-- ==== Sys2Proof/Machine/RegWrite.lean ====
section
/-! DEFINITION. What a write of a register does (R5-R7, R381, R467-R474), and the commands that are register accesses. -/

namespace Sys2Proof.Machine

open Reg

/-! ### Plain writes (R5) -/

/-- The bits of a written word that fall on a field. -/
def Fld.part (f : Fld) (v : Nat) : Nat := v / 2 ^ f.lo % 2 ^ f.w

/-- A write of a field by its access type (R5). A WO field triggers an action of its own, or nothing. -/
def writeField (v : Nat) (s : State) (f : Fld) : State :=
  match f.acc with
  | .rw => s.put f (Fld.part f v)
  | .w1c => s.put f (clearBits (s.get f) (Fld.part f v))
  | .w1s => s.put f (s.get f ||| Fld.part f v)
  | _ => s

/-- A write of the fields of a register, but for those in `skip`. -/
def plainWrite (skip : List Fld) (a v : Nat) (s : State) : State :=
  ((fieldsAt a).filter (fun f => !skip.contains f)).foldl (writeField v) s

/-! ### Start-up (R380, R381) -/

/-- The address of a host image; bits [3:0] are ignored (R387). -/
def hostImage (s : State) : Nat := (s.get GLB.BOOT.HADDR_L.ADDR + 2 ^ 32 * s.get GLB.BOOT.HADDR_H.ADDR) / 16 * 16

/-- A host image's address may name any memory but the staging area: external memory, a cluster memory, a scratchpad, a control
store, or the granary below it (R381). -/
def hostSource (a : Nat) : Bool :=
  isExternal a || inClu (a - blockSpace) || inSp (a - blockSpace) || inCs (a - blockSpace) || inGran (a - blockSpace) && decide (a - blockSpace < 0x1400000)

/-- No firmware and no loader runs in reset, nor from a debug unlock to the next block reset (R446). -/
def State.bootRuns (s : State) : Bool := !s.boot.inReset && !s.on DBG.LOCK.ERASING && !s.on DBG.LOCK.OPEN && !s.tap.scanDue

/-- A write of 1 to GLB.BOOT.CTRL.GO: the copy of a host image begins, or ends at once with RESULT SOURCE (R381). -/
def bootGo (s : State) : State :=
  let g := s.get GLB.BOOT.STAT.STAGE
  if s.bootRuns && (g == 1 || g == 7) then
    if hostSource (hostImage s) then
      { (s.raise GLB.BOOT.STAT.SRC).put GLB.BOOT.STAT.STAGE 2 with boot := { s.boot with staging := true } }
    else (s.put GLB.BOOT.STAT.RESULT 12).put GLB.BOOT.STAT.STAGE 7
  else s

/-- FAILA and FAILB clear (R387). -/
def clearFail (s : State) : State := (s.lower GLB.BOOT.STAT.FAILA).lower GLB.BOOT.STAT.FAILB

/-! ### The regions -/

/-- A write of GLB.WDOG.PER (R393): a watchdog that starts counts down from it; one that runs takes it at its next reload (log entry
77). -/
def writeWdogPer (a v : Nat) (s : State) : State :=
  let was := s.get GLB.WDOG.PER.MS
  let s := plainWrite [] a v s
  if was = 0 then kickBlock s else s

/-- Registers of the global region (R381, R387, R393, R395, R396, R423). -/
def writeGlobal (req a v : Nat) (s : State) : State :=
  match a with
  | 0x204 => writeWdogPer a v s
  | 0x104 =>
    let s := plainWrite [] a v s
    let s := if v.testBit 2 then clearFail s else s
    if v.testBit 0 then bootGo s else s
  | 0x208 => if v.testBit 0 then kickBlock s else s
  | 0x240 =>
    let s := plainWrite [] a v s
    if v.testBit 31 then powerRequest (decide (req < 2)) (s.get PWR.REQ.DOM) (s.get PWR.REQ.MODE) s else s
  | 0x248 => (engMask v).foldl parkEngine s
  | 0x500 => plainWrite (((List.range 4).map GLB.MI.REFSEL.REF).filter (fun f => Fld.part f v == 3)) a v s
  | _ => plainWrite [] a v s

/-- Registers of a mailbox channel (R342-R345, R367). The engines write B2H, DB.BMASK and MB.CFG. -/
def writeMailbox (c a v : Nat) (s : State) : State :=
  let o := a % 0x4000
  if o < 0x800 then { s with mem := memSetAll s.mem a (bytesLE 4 v) }
  else match o with
    | 0x800 => clearHost c v s
    | 0x810 => ringBlock c v s
    | 0x814 => s.put (DB.BMASK.MASK c) v
    | 0x81C => (s.put (MB.CFG.ENG c) v).put (MB.CFG.XUS c) (v / 2 ^ 16)
    | _ => plainWrite [] a v s
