/-- The counters of one selection are read. -/
def pollUnit (unit i : Nat) (s : State) : State :=
  (((counters unit i).getD []).zipIdx).foldl (fun t x => pollCounter (accKey unit i x.2) x.1 t) s

/-- The selections that R356 lists. -/
def counterUnits : List (Nat × Nat) :=
  ([(0, 8), (1, 4), (2, 16), (3, 4), (4, 1), (5, 1), (6, 1), (7, 4), (8, 1), (9, 64)] : List (Nat × Nat)).flatMap (fun x =>
    (List.range x.2).map (fun i => (x.1, i)))

/-- COUNTER_POLL (R355). -/
def execCounterPoll (s : State) : Res :=
  .next (if (List.finRange 4).any (serviceRuns s) then counterUnits.foldl (fun t x => pollUnit x.1 x.2 t) s else s)

/-- The values that PORTSTAT and COUNTERS report: the first `k` accumulators of a selection, saturated. -/
def accBytes (s : State) (unit i k : Nat) : List Byte :=
  ((List.range k).map (fun j => bytesLE 4 (min (accum s (accKey unit i j)) (2 ^ 32 - 1)))).flatten

end Sys2Proof.Machine
end

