-- ==== Sys2Proof/Machine/Core.lean ====
section
/-! DEFINITION. The machine as the host runs it. -/

def Sys2Proof.core : Host.Core := { State := Sys2Proof.Machine.State, Fault := Sys2Proof.Machine.Fault, Refusal := Sys2Proof.Machine.Refusal, step := Sys2Proof.Machine.step, reset := Sys2Proof.Machine.State.reset }
end

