/-- The access ports of an address generator on the engine's own scratchpad (R222-R228, R290, R317): what starts, at which
address, with which size, ADDR after it, the reservation, and that a generator with an access in flight only waits and an
access across a 16-byte row enters vector 4. Watch comparators are out of play: the block is locked. A port acts only while its engine
issues (R452). Translated accesses have a statement of their own. -/
def Obligations.AddressGenerators : Prop :=
  ∀ (s : State) (e : Eng) (n : Fin 4) (v : Word) (w : Fin 9),
    let x := s.engine e
    let g := x.ag[n]
    let len := (if w.val = 0 then 6 else if w.val = 1 ∨ w.val = 5 then 1 else if w.val = 2 ∨ w.val = 6 then 2
      else if w.val = 3 ∨ w.val = 7 then 3 else 4)
    let row (va : Word) : Nat := (0x600000 + 0x20000 * e.val + va.toNat) / 16
    let acc (va : Word) (data : Word) (kind : Nat) : Access :=
      ⟨x.seqn, va, 0xFF00600000 + 0x20000 * e.val + va.toNat, true, len, w.val, data, kind, n.val, x.flow.pc, false,
        decide (kind = 2 ∧ x.resv = some (row va))⟩
    let fits (va : Word) : Prop := va.toNat < 0x20000 ∧ va.toNat / 16 = (va.toNat + len - 1) / 16
    let starts (y : AgSt) (a : Access) (r : Option Nat) : State :=
      s.setEng e { x with seqn := x.seqn + 1, ag := x.ag.set n { y with flight := some a }, resv := r }
    (∀ i, i ∈ [Instr.agLd e n w, .agLdx e n v w, .agSt e n v w, .agLr e n w, .agSc e n v w] →
      s.issues e = false ∨ g.flight.isSome = true → exec i s = .next s) ∧
    exec (.agSync e n) s = .next s ∧
    (s.issues e = true → g.flight = none →
      (∀ i st d, (i, st, d) ∈ [(Instr.agLd e n w, false, (0 : BitVec 24)), (.agLdx e n v w, false, v.setWidth 24), (.agSt e n v w, true, 0),
          (.agLr e n w, false, 0), (.agSc e n v w, true, 0)] →
        let va : Word := g.bank ++ (g.addr + d)
        va.toNat / 16 ≠ (va.toNat + len - 1) / 16 →
        exec i s = .next (faultOut e { preciseEvent s e 4 with store := st, ag := n.val, faddr := va } s)) ∧
      (s.get (Reg.SP.OWNER.OWNER e) = 0 → s.on (Reg.SP.OWNER.PEND e) = false → s.on Reg.DBG.LOCK.OPEN = false →
        let va : Word := g.bank ++ g.addr
        let vx : Word := g.bank ++ (g.addr + v.setWidth 24)
        (fits va → exec (.agLd e n w) s = .next (starts { g with addr := postUpdate g } (acc va 0 0) x.resv)) ∧
        (fits vx → exec (.agLdx e n v w) s = .next (starts g (acc vx v 0) x.resv)) ∧
        (fits va → exec (.agLr e n w) s = .next (starts g (acc va 0 1) (some (row va)))) ∧
        (fits va → exec (.agSc e n v w) s = .next (starts g (acc va v 2) none)) ∧
        (fits va → exec (.agSt e n v w) s = .next (s.setEng e { x with
          seqn := x.seqn + 1, ag := x.ag.set n { g with addr := postUpdate g }
          posted := x.posted ++ [acc va v 0]
          resv := if x.resv = some (row va) then none else x.resv }))))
+++++
Problem details:
Every line in the data above that includes the word "staging" should be copied.

Exercise answer:
/-- A host image's address may name any memory but the staging area: external memory, a cluster memory, a scratchpad, a control
      { (s.raise GLB.BOOT.STAT.SRC).put GLB.BOOT.STAT.STAGE 2 with boot := { s.boot with staging := true } }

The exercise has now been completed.